> [WHAT YOU WILL DO] Below are records; copy every line among them that contains the word "both".

Stored data
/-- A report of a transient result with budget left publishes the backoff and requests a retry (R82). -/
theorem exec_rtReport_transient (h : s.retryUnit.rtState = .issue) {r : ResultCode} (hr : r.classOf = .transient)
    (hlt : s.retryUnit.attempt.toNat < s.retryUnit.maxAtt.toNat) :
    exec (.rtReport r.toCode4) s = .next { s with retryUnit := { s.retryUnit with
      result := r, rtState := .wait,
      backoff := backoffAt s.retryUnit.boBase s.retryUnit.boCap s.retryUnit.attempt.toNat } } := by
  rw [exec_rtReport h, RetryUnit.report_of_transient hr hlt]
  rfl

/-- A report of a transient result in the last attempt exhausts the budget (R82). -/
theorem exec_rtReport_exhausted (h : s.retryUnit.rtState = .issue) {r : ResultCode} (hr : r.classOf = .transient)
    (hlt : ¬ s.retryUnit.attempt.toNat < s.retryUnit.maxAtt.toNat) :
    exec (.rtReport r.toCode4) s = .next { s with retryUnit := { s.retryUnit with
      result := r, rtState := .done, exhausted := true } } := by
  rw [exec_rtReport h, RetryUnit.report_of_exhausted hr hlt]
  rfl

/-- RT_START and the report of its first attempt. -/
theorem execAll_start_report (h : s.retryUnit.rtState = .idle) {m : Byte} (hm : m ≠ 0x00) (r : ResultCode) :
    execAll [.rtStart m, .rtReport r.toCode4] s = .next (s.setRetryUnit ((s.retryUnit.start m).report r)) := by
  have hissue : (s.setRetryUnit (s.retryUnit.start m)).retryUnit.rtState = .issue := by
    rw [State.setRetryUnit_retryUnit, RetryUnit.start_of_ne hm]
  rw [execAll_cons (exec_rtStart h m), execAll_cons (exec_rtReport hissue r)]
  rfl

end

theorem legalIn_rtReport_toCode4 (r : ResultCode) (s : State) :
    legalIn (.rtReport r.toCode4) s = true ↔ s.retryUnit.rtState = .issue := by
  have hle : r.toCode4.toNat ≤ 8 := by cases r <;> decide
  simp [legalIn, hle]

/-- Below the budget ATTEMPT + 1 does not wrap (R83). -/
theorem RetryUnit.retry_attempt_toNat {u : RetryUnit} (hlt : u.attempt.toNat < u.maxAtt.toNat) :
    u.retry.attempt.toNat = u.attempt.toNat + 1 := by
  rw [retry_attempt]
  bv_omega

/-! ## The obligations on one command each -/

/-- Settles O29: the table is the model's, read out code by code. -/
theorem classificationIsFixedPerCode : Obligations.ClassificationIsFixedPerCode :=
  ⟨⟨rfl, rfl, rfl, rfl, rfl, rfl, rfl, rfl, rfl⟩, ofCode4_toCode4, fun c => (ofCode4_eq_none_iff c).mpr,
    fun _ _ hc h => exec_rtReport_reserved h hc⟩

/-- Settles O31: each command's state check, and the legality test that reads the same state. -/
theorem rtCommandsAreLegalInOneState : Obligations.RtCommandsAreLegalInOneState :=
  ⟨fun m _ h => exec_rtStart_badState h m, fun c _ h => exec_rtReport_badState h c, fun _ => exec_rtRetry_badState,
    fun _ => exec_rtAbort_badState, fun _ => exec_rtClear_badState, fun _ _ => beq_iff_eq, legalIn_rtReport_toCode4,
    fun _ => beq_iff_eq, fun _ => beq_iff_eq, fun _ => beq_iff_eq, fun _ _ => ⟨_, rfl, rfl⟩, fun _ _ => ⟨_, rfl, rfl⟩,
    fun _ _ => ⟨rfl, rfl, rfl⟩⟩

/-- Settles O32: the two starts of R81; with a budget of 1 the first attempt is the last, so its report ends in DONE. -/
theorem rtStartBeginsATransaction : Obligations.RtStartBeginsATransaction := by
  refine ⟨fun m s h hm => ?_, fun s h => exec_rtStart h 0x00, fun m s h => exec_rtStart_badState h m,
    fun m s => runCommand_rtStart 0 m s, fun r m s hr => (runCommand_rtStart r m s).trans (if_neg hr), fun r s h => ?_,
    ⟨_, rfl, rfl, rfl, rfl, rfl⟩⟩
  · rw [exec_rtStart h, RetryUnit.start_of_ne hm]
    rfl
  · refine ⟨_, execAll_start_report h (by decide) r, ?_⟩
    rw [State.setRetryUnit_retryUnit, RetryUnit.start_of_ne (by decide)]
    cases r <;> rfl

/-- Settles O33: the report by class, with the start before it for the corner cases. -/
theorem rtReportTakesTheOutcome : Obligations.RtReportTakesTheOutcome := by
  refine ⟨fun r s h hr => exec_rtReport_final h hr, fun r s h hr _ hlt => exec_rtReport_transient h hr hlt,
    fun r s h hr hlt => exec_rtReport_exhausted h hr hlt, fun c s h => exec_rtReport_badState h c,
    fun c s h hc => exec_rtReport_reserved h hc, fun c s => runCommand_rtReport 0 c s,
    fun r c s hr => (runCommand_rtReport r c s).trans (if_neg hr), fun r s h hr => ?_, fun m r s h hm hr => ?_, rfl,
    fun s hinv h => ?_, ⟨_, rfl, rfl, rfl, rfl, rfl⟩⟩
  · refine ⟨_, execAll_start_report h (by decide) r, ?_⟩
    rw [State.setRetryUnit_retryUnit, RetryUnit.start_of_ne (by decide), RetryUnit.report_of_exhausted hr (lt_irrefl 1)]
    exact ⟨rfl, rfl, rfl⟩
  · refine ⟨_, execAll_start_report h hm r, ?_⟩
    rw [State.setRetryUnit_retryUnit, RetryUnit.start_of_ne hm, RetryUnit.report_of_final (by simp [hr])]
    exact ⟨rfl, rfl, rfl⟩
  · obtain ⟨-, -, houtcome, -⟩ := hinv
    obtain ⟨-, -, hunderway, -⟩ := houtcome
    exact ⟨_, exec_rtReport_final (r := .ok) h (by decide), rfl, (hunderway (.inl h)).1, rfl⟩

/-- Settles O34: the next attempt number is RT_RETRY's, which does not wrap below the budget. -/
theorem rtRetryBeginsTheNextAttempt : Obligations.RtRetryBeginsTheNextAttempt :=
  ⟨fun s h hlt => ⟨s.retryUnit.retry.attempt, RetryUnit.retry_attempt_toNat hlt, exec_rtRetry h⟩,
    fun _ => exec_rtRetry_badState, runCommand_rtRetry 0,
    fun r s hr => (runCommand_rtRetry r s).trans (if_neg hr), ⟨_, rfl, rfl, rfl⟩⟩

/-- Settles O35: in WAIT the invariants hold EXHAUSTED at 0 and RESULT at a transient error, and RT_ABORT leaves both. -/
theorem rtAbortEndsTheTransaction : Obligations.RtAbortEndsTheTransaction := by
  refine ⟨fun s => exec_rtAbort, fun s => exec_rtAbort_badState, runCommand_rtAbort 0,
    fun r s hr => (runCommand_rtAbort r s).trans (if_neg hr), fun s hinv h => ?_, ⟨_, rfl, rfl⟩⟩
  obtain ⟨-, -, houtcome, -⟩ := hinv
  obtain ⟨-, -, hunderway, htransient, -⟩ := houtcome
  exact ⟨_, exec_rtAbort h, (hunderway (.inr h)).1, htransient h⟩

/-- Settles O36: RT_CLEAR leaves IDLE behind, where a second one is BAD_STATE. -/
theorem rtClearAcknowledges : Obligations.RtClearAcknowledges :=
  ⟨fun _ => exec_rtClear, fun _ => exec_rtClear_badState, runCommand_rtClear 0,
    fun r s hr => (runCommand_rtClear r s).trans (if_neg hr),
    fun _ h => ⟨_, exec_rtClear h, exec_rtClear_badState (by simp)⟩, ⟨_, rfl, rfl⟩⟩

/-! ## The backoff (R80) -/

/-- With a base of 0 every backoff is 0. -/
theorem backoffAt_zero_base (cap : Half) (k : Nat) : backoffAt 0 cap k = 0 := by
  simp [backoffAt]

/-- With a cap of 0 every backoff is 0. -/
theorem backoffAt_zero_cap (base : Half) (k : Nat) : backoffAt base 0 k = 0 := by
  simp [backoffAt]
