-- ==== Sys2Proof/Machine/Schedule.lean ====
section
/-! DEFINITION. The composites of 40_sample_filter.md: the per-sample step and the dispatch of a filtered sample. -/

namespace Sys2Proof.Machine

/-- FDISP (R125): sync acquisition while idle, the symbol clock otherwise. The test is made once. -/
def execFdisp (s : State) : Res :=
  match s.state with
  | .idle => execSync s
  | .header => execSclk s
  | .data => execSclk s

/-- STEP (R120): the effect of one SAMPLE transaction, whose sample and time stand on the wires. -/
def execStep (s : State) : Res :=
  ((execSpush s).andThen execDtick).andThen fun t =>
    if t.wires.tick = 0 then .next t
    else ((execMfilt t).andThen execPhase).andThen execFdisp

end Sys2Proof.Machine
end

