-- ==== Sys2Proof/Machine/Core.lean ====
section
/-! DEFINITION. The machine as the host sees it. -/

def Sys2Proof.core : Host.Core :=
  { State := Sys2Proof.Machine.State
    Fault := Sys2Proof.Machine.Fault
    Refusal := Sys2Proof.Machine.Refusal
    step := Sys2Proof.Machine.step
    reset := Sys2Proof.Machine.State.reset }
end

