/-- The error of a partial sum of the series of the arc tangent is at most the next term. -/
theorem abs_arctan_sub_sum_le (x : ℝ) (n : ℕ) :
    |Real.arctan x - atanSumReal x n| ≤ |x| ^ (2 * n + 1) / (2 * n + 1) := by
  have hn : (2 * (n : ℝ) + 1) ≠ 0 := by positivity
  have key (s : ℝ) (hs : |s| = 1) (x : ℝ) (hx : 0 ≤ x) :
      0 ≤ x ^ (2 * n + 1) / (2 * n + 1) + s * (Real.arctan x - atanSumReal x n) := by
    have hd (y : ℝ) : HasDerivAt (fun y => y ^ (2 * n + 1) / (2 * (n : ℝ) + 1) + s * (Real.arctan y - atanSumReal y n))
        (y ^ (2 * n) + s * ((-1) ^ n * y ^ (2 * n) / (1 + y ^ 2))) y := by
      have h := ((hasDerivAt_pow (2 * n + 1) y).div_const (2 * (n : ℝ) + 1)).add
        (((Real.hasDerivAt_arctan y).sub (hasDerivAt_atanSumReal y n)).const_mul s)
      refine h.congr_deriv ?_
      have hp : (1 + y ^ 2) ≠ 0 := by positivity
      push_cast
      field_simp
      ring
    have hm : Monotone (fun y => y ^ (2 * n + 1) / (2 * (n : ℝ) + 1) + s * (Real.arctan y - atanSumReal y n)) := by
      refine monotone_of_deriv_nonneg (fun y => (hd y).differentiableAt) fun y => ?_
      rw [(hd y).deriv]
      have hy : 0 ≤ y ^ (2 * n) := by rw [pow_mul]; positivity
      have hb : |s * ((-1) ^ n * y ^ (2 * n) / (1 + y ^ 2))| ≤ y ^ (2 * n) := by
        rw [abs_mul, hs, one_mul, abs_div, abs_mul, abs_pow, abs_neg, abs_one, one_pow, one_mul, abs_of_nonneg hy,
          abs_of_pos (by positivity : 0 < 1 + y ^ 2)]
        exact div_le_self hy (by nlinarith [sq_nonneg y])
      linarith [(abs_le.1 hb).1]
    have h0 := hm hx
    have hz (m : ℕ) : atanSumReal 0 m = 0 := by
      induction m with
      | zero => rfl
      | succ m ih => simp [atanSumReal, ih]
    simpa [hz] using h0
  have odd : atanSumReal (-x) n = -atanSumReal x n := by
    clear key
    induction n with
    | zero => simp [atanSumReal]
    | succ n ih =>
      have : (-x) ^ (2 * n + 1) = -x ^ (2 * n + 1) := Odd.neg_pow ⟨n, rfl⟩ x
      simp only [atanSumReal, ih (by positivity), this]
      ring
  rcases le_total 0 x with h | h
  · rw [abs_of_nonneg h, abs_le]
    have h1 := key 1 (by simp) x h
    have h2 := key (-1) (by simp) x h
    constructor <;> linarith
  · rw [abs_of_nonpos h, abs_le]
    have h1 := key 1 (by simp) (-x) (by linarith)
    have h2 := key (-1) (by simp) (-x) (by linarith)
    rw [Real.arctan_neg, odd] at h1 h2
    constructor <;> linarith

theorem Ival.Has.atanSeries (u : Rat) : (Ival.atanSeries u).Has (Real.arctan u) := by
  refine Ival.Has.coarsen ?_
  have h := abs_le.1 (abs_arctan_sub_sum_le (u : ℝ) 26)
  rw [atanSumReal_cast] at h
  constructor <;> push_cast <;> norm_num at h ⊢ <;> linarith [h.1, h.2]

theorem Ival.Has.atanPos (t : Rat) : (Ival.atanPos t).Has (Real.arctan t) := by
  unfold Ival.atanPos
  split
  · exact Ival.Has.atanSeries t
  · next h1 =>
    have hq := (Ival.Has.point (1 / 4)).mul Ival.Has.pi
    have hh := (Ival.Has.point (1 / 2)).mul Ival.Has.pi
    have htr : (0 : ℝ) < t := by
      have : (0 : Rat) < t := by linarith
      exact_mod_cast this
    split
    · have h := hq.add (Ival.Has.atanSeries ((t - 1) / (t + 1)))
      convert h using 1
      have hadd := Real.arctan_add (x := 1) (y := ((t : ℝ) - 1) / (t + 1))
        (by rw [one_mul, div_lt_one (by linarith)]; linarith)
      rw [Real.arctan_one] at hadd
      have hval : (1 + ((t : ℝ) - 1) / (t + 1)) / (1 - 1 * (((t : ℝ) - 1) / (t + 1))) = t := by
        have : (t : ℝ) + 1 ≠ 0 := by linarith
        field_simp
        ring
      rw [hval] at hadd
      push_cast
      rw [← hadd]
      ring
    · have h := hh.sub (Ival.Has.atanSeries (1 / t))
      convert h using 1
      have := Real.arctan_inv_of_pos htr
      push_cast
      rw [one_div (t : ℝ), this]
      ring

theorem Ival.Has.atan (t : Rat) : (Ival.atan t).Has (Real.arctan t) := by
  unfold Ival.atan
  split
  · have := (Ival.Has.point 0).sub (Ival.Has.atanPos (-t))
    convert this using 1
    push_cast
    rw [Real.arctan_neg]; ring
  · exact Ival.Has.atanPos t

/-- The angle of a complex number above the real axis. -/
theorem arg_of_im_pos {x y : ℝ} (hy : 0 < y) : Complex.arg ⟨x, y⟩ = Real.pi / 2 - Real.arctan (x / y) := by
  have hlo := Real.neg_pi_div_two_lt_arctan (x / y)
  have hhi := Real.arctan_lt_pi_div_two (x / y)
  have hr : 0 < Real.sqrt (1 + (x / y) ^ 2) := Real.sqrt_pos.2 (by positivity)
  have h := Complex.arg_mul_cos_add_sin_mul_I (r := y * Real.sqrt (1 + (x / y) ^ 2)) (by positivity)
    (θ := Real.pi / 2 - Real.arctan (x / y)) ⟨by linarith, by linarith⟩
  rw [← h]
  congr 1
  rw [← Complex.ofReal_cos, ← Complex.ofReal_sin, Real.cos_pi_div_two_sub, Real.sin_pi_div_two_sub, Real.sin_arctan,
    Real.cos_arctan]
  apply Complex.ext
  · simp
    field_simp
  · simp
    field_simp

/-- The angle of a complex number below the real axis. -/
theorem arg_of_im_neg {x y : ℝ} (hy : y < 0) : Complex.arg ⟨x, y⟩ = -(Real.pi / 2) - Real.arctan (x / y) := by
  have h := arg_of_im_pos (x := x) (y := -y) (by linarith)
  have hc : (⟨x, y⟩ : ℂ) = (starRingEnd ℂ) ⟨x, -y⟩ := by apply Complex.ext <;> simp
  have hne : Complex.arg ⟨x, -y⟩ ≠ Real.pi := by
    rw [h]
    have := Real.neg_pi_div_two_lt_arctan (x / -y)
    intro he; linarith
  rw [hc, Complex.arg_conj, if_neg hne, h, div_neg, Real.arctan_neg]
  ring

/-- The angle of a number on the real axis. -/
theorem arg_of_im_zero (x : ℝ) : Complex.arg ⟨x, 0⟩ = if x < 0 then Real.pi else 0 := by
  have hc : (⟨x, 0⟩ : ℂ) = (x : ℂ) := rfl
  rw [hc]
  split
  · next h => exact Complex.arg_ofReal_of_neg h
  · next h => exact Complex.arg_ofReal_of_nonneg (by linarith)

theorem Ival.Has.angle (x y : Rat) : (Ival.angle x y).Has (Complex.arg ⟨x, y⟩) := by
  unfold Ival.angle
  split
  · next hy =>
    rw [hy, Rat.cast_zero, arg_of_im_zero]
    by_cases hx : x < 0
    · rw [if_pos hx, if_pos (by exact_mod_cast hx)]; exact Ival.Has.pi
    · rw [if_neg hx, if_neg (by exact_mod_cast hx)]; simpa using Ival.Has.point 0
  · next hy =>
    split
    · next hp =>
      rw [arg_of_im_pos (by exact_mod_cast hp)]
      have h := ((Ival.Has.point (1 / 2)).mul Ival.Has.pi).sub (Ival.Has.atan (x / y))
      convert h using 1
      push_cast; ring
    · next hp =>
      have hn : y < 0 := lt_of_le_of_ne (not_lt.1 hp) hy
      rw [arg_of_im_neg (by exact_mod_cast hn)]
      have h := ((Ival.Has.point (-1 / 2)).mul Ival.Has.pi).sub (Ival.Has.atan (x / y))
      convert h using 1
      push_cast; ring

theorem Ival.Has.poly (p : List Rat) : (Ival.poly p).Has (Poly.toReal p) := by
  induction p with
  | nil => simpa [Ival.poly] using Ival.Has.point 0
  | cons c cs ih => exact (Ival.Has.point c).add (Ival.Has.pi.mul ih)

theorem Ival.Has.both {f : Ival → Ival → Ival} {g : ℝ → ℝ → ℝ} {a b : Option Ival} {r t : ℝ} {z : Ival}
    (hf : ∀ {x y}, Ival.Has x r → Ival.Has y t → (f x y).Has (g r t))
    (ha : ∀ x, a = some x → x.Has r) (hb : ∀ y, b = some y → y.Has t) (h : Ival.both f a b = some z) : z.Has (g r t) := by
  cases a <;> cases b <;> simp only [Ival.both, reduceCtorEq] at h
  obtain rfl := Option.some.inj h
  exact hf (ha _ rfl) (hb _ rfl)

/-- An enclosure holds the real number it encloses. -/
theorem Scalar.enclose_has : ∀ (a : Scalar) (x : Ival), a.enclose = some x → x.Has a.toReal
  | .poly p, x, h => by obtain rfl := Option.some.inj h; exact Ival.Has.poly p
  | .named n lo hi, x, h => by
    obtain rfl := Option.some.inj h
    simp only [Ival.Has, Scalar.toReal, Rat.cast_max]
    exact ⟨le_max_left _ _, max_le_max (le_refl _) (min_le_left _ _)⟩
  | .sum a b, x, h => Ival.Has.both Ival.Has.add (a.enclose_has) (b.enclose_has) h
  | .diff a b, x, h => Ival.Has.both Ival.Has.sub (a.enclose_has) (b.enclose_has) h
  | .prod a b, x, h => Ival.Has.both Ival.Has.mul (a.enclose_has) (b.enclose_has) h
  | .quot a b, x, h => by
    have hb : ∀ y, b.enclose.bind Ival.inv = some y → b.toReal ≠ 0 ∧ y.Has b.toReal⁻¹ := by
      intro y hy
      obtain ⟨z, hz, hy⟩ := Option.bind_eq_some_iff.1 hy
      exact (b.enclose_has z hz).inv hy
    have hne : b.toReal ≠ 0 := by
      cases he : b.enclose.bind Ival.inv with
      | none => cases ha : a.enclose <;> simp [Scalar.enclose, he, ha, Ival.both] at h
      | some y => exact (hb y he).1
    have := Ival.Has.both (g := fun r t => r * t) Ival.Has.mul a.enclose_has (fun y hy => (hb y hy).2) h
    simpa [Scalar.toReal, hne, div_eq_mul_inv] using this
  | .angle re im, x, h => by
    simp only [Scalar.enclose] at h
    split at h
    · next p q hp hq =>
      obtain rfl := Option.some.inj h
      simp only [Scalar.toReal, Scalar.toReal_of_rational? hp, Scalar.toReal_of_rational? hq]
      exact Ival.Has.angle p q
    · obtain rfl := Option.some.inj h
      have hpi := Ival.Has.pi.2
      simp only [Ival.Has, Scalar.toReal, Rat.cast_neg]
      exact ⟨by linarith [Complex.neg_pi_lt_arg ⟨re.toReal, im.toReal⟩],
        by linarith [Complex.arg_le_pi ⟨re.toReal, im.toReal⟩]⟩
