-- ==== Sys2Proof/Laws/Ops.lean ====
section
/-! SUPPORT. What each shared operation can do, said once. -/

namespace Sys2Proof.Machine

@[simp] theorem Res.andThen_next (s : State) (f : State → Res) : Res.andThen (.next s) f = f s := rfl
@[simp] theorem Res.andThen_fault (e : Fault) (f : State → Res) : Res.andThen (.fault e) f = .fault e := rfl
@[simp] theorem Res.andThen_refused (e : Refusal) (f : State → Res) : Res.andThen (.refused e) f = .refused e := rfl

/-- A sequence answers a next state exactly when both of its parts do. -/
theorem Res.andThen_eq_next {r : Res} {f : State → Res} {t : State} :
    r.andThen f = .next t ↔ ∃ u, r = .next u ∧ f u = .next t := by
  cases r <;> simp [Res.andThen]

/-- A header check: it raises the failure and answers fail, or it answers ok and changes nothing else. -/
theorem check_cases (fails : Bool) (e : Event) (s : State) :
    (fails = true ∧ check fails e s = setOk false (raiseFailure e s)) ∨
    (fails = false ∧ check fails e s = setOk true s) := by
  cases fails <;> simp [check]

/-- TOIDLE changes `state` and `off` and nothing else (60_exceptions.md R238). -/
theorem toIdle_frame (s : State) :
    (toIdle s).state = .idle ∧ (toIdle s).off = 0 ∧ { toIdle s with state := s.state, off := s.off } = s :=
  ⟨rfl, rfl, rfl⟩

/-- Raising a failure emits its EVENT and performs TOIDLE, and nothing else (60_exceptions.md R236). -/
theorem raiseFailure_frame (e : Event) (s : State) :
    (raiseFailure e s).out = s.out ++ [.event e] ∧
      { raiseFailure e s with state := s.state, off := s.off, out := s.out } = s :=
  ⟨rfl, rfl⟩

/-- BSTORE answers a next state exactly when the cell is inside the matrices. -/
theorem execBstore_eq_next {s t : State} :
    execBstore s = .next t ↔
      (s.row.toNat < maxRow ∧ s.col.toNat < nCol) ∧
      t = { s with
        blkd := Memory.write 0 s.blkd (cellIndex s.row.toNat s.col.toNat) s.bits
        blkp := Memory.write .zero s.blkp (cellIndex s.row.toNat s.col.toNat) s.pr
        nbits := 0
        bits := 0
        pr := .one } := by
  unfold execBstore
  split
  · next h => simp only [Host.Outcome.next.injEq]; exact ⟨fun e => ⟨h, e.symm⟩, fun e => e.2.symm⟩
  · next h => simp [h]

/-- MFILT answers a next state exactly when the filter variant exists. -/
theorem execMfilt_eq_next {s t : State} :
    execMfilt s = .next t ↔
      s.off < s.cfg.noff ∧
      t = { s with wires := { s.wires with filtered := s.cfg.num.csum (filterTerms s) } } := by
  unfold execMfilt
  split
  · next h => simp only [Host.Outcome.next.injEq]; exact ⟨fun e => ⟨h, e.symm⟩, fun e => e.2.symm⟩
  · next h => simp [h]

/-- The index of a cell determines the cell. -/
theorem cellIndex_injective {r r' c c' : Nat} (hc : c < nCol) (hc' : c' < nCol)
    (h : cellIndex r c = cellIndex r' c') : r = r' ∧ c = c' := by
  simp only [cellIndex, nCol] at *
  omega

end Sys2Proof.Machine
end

> [TASK SOLUTION]
/-- Settles O35: in WAIT the invariants hold EXHAUSTED at 0 and RESULT at a transient error, and RT_ABORT leaves both. -/
theorem Ival.Has.both {f : Ival → Ival → Ival} {g : ℝ → ℝ → ℝ} {a b : Option Ival} {r t : ℝ} {z : Ival}
    (ha : ∀ x, a = some x → x.Has r) (hb : ∀ y, b = some y → y.Has t) (h : Ival.both f a b = some z) : z.Has (g r t) := by
  cases a <;> cases b <;> simp only [Ival.both, reduceCtorEq] at h
  | .sum a b, x, h => Ival.Has.both Ival.Has.add (a.enclose_has) (b.enclose_has) h
  | .diff a b, x, h => Ival.Has.both Ival.Has.sub (a.enclose_has) (b.enclose_has) h
  | .prod a b, x, h => Ival.Has.both Ival.Has.mul (a.enclose_has) (b.enclose_has) h
      | none => cases ha : a.enclose <;> simp [Scalar.enclose, he, ha, Ival.both] at h
    have := Ival.Has.both (g := fun r t => r * t) Ival.Has.mul a.enclose_has (fun y hy => (hb y hy).2) h
/-- A sequence answers a next state exactly when both of its parts do. -/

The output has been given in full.